## [Exercise]
The entries that follow need to be retyped verbatim.

## [Record set]

-- ==== Sys2Proof/WellFormed.lean ====
section
/-! DEFINITION. WellFormed.lean: which commands are well formed: every operand lies in the range of what it names
(Table 0.3) and every field in its width (Tables 6.2 to 6.8, 7.5, 14.2, 18.2 and 19.11). -/

namespace Sys2Proof

/-- The interfaces are 0 to 3 (Table 18.8) and a mailbox names one of 256 functions. -/
def Origin.wf (x : Origin) : Bool := decide (x.iface < 4) && decide (x.fn < 256)

/-- Cores 0 to 383, group slots 0 to 63, word addresses of 57 bits, lane halves 0 and 1. -/
def Issue.wf (x : Issue) : Bool :=
  decide (x.core < 384) && decide (x.slot < 64) && decide (x.pc < 2 ^ 57) && decide (x.pc % 8 = 0) &&
    (match x.residue with
     | none => true
     | some h => decide (h < 2))

/-- A check of a line covers its eight granules of 16 bytes. -/
def L2Check.wf (x : L2Check) : Bool := decide (x.corrected ≤ 8) && decide (x.bad < 2 ^ 8)

/-- Field widths of format A. -/
def FmtA.wf (x : FmtA) : Bool :=
  decide (x.guard < 2 ^ 3) && decide (x.dst < 2 ^ 8) && decide (x.a < 2 ^ 8) && decide (x.b < 2 ^ 8) && decide (x.c < 2 ^ 8) && decide (x.reuse < 2 ^ 3) && decide (x.scal < 2 ^ 3) && decide (x.type < 2 ^ 5) && decide (x.rnd < 2 ^ 2) && decide (x.sub < 2 ^ 5)

/-- Field widths of format I. -/
def FmtI.wf (x : FmtI) : Bool :=
  decide (x.guard < 2 ^ 3) && decide (x.dst < 2 ^ 8) && decide (x.a < 2 ^ 8) && decide (x.imm < 2 ^ 32)

/-- Field widths of format M. -/
def FmtM.wf (x : FmtM) : Bool :=
  decide (x.guard < 2 ^ 3) && decide (x.data < 2 ^ 8) && decide (x.base < 2 ^ 8) && decide (x.scope < 2 ^ 3) && decide (x.size < 2 ^ 3) && decide (x.hint < 2 ^ 2) && decide (x.offset < 2 ^ 24)

/-- Field widths of format X. -/
def FmtX.wf (x : FmtX) : Bool :=
  decide (x.guard < 2 ^ 3) && decide (x.dst < 2 ^ 8) && decide (x.base < 2 ^ 8) && decide (x.operand < 2 ^ 8) && decide (x.compare < 2 ^ 8) && decide (x.scope < 2 ^ 3) && decide (x.zero < 2 ^ 8)

/-- Field widths of format Y. -/
def FmtY.wf (x : FmtY) : Bool :=
  decide (x.guard < 2 ^ 3) && decide (x.dst < 2 ^ 8) && decide (x.handle < 2 ^ 8) && decide (x.value < 2 ^ 8) && decide (x.scope < 2 ^ 3) && decide (x.zero < 2 ^ 21)

/-- Field widths of format B. -/
def FmtB.wf (x : FmtB) : Bool :=
  decide (x.guard < 2 ^ 3) && decide (x.link < 2 ^ 8) && decide (x.target < 2 ^ 8) && decide (x.zero < 2 ^ 4) && decide (x.offset < 2 ^ 32)

/-- Field widths of format O. -/
def FmtO.wf (x : FmtO) : Bool :=
  decide (x.guard < 2 ^ 3) && decide (x.scope < 2 ^ 3) && decide (x.zero < 2 ^ 47)

/-- Field widths of format Mx. -/
def FmtMx.wf (x : FmtMx) : Bool :=
  decide (x.guard < 2 ^ 3) && decide (x.sa < 2 ^ 8) && decide (x.sb < 2 ^ 8) && decide (x.sc < 2 ^ 8) && decide (x.zero < 2 ^ 8) && decide (x.ctl < 2 ^ 20)

/-- Field widths of a packet (Table 14.2). -/
def Packet.wf (x : Packet) : Bool :=
  decide (x.type < 2 ^ 8) && decide (x.src < 2 ^ 16) && decide (x.dst < 2 ^ 16) && decide (x.seq < 2 ^ 32) &&
    decide (x.key < 2 ^ 16) && decide (x.srcFn < 2 ^ 8) && decide (x.op < 2 ^ 8) && decide (x.addr < 2 ^ 64)

/-- Field widths of a frame (Table 18.2). -/
def Frame.wf (x : Frame) : Bool :=
  decide (x.version < 2 ^ 8) && decide (x.opcode < 2 ^ 8) && decide (x.tag < 2 ^ 8) && decide (x.index < 2 ^ 16) &&
    decide (x.sub < 2 ^ 8) && decide (x.flags < 2 ^ 8) && decide (x.target < 2 ^ 16) && decide (x.length < 2 ^ 16) &&
    decide (x.offset < 2 ^ 32)

/-- Field widths of a trace record (Table 19.11). -/
def TrcRec.wf (x : TrcRec) : Bool :=
  decide (x.time < 2 ^ 64) && decide (x.kind < 2 ^ 8) && decide (x.flags < 2 ^ 8)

## [Your response]
-- ==== Sys2Proof/WellFormed.lean ====
section
/-! DEFINITION. WellFormed.lean: which commands are well formed: every operand lies in the range of what it names
(Table 0.3) and every field in its width (Tables 6.2 to 6.8, 7.5, 14.2, 18.2 and 19.11). -/

namespace Sys2Proof

/-- The interfaces are 0 to 3 (Table 18.8) and a mailbox names one of 256 functions. -/
def Origin.wf (x : Origin) : Bool := decide (x.iface < 4) && decide (x.fn < 256)

/-- Cores 0 to 383, group slots 0 to 63, word addresses of 57 bits, lane halves 0 and 1. -/
def Issue.wf (x : Issue) : Bool :=
  decide (x.core < 384) && decide (x.slot < 64) && decide (x.pc < 2 ^ 57) && decide (x.pc % 8 = 0) &&
    (match x.residue with
     | none => true
     | some h => decide (h < 2))

/-- A check of a line covers its eight granules of 16 bytes. -/
def L2Check.wf (x : L2Check) : Bool := decide (x.corrected ≤ 8) && decide (x.bad < 2 ^ 8)

/-- Field widths of format A. -/
def FmtA.wf (x : FmtA) : Bool :=
  decide (x.guard < 2 ^ 3) && decide (x.dst < 2 ^ 8) && decide (x.a < 2 ^ 8) && decide (x.b < 2 ^ 8) && decide (x.c < 2 ^ 8) && decide (x.reuse < 2 ^ 3) && decide (x.scal < 2 ^ 3) && decide (x.type < 2 ^ 5) && decide (x.rnd < 2 ^ 2) && decide (x.sub < 2 ^ 5)

/-- Field widths of format I. -/
def FmtI.wf (x : FmtI) : Bool :=
  decide (x.guard < 2 ^ 3) && decide (x.dst < 2 ^ 8) && decide (x.a < 2 ^ 8) && decide (x.imm < 2 ^ 32)

/-- Field widths of format M. -/
def FmtM.wf (x : FmtM) : Bool :=
  decide (x.guard < 2 ^ 3) && decide (x.data < 2 ^ 8) && decide (x.base < 2 ^ 8) && decide (x.scope < 2 ^ 3) && decide (x.size < 2 ^ 3) && decide (x.hint < 2 ^ 2) && decide (x.offset < 2 ^ 24)

/-- Field widths of format X. -/
def FmtX.wf (x : FmtX) : Bool :=
  decide (x.guard < 2 ^ 3) && decide (x.dst < 2 ^ 8) && decide (x.base < 2 ^ 8) && decide (x.operand < 2 ^ 8) && decide (x.compare < 2 ^ 8) && decide (x.scope < 2 ^ 3) && decide (x.zero < 2 ^ 8)

/-- Field widths of format Y. -/
def FmtY.wf (x : FmtY) : Bool :=
  decide (x.guard < 2 ^ 3) && decide (x.dst < 2 ^ 8) && decide (x.handle < 2 ^ 8) && decide (x.value < 2 ^ 8) && decide (x.scope < 2 ^ 3) && decide (x.zero < 2 ^ 21)

/-- Field widths of format B. -/
def FmtB.wf (x : FmtB) : Bool :=
  decide (x.guard < 2 ^ 3) && decide (x.link < 2 ^ 8) && decide (x.target < 2 ^ 8) && decide (x.zero < 2 ^ 4) && decide (x.offset < 2 ^ 32)

/-- Field widths of format O. -/
def FmtO.wf (x : FmtO) : Bool :=
  decide (x.guard < 2 ^ 3) && decide (x.scope < 2 ^ 3) && decide (x.zero < 2 ^ 47)

/-- Field widths of format Mx. -/
def FmtMx.wf (x : FmtMx) : Bool :=
  decide (x.guard < 2 ^ 3) && decide (x.sa < 2 ^ 8) && decide (x.sb < 2 ^ 8) && decide (x.sc < 2 ^ 8) && decide (x.zero < 2 ^ 8) && decide (x.ctl < 2 ^ 20)

/-- Field widths of a packet (Table 14.2). -/
def Packet.wf (x : Packet) : Bool :=
  decide (x.type < 2 ^ 8) && decide (x.src < 2 ^ 16) && decide (x.dst < 2 ^ 16) && decide (x.seq < 2 ^ 32) &&
    decide (x.key < 2 ^ 16) && decide (x.srcFn < 2 ^ 8) && decide (x.op < 2 ^ 8) && decide (x.addr < 2 ^ 64)

/-- Field widths of a frame (Table 18.2). -/
def Frame.wf (x : Frame) : Bool :=
  decide (x.version < 2 ^ 8) && decide (x.opcode < 2 ^ 8) && decide (x.tag < 2 ^ 8) && decide (x.index < 2 ^ 16) &&
    decide (x.sub < 2 ^ 8) && decide (x.flags < 2 ^ 8) && decide (x.target < 2 ^ 16) && decide (x.length < 2 ^ 16) &&
    decide (x.offset < 2 ^ 32)

/-- Field widths of a trace record (Table 19.11). -/
def TrcRec.wf (x : TrcRec) : Bool :=
  decide (x.time < 2 ^ 64) && decide (x.kind < 2 ^ 8) && decide (x.flags < 2 ^ 8)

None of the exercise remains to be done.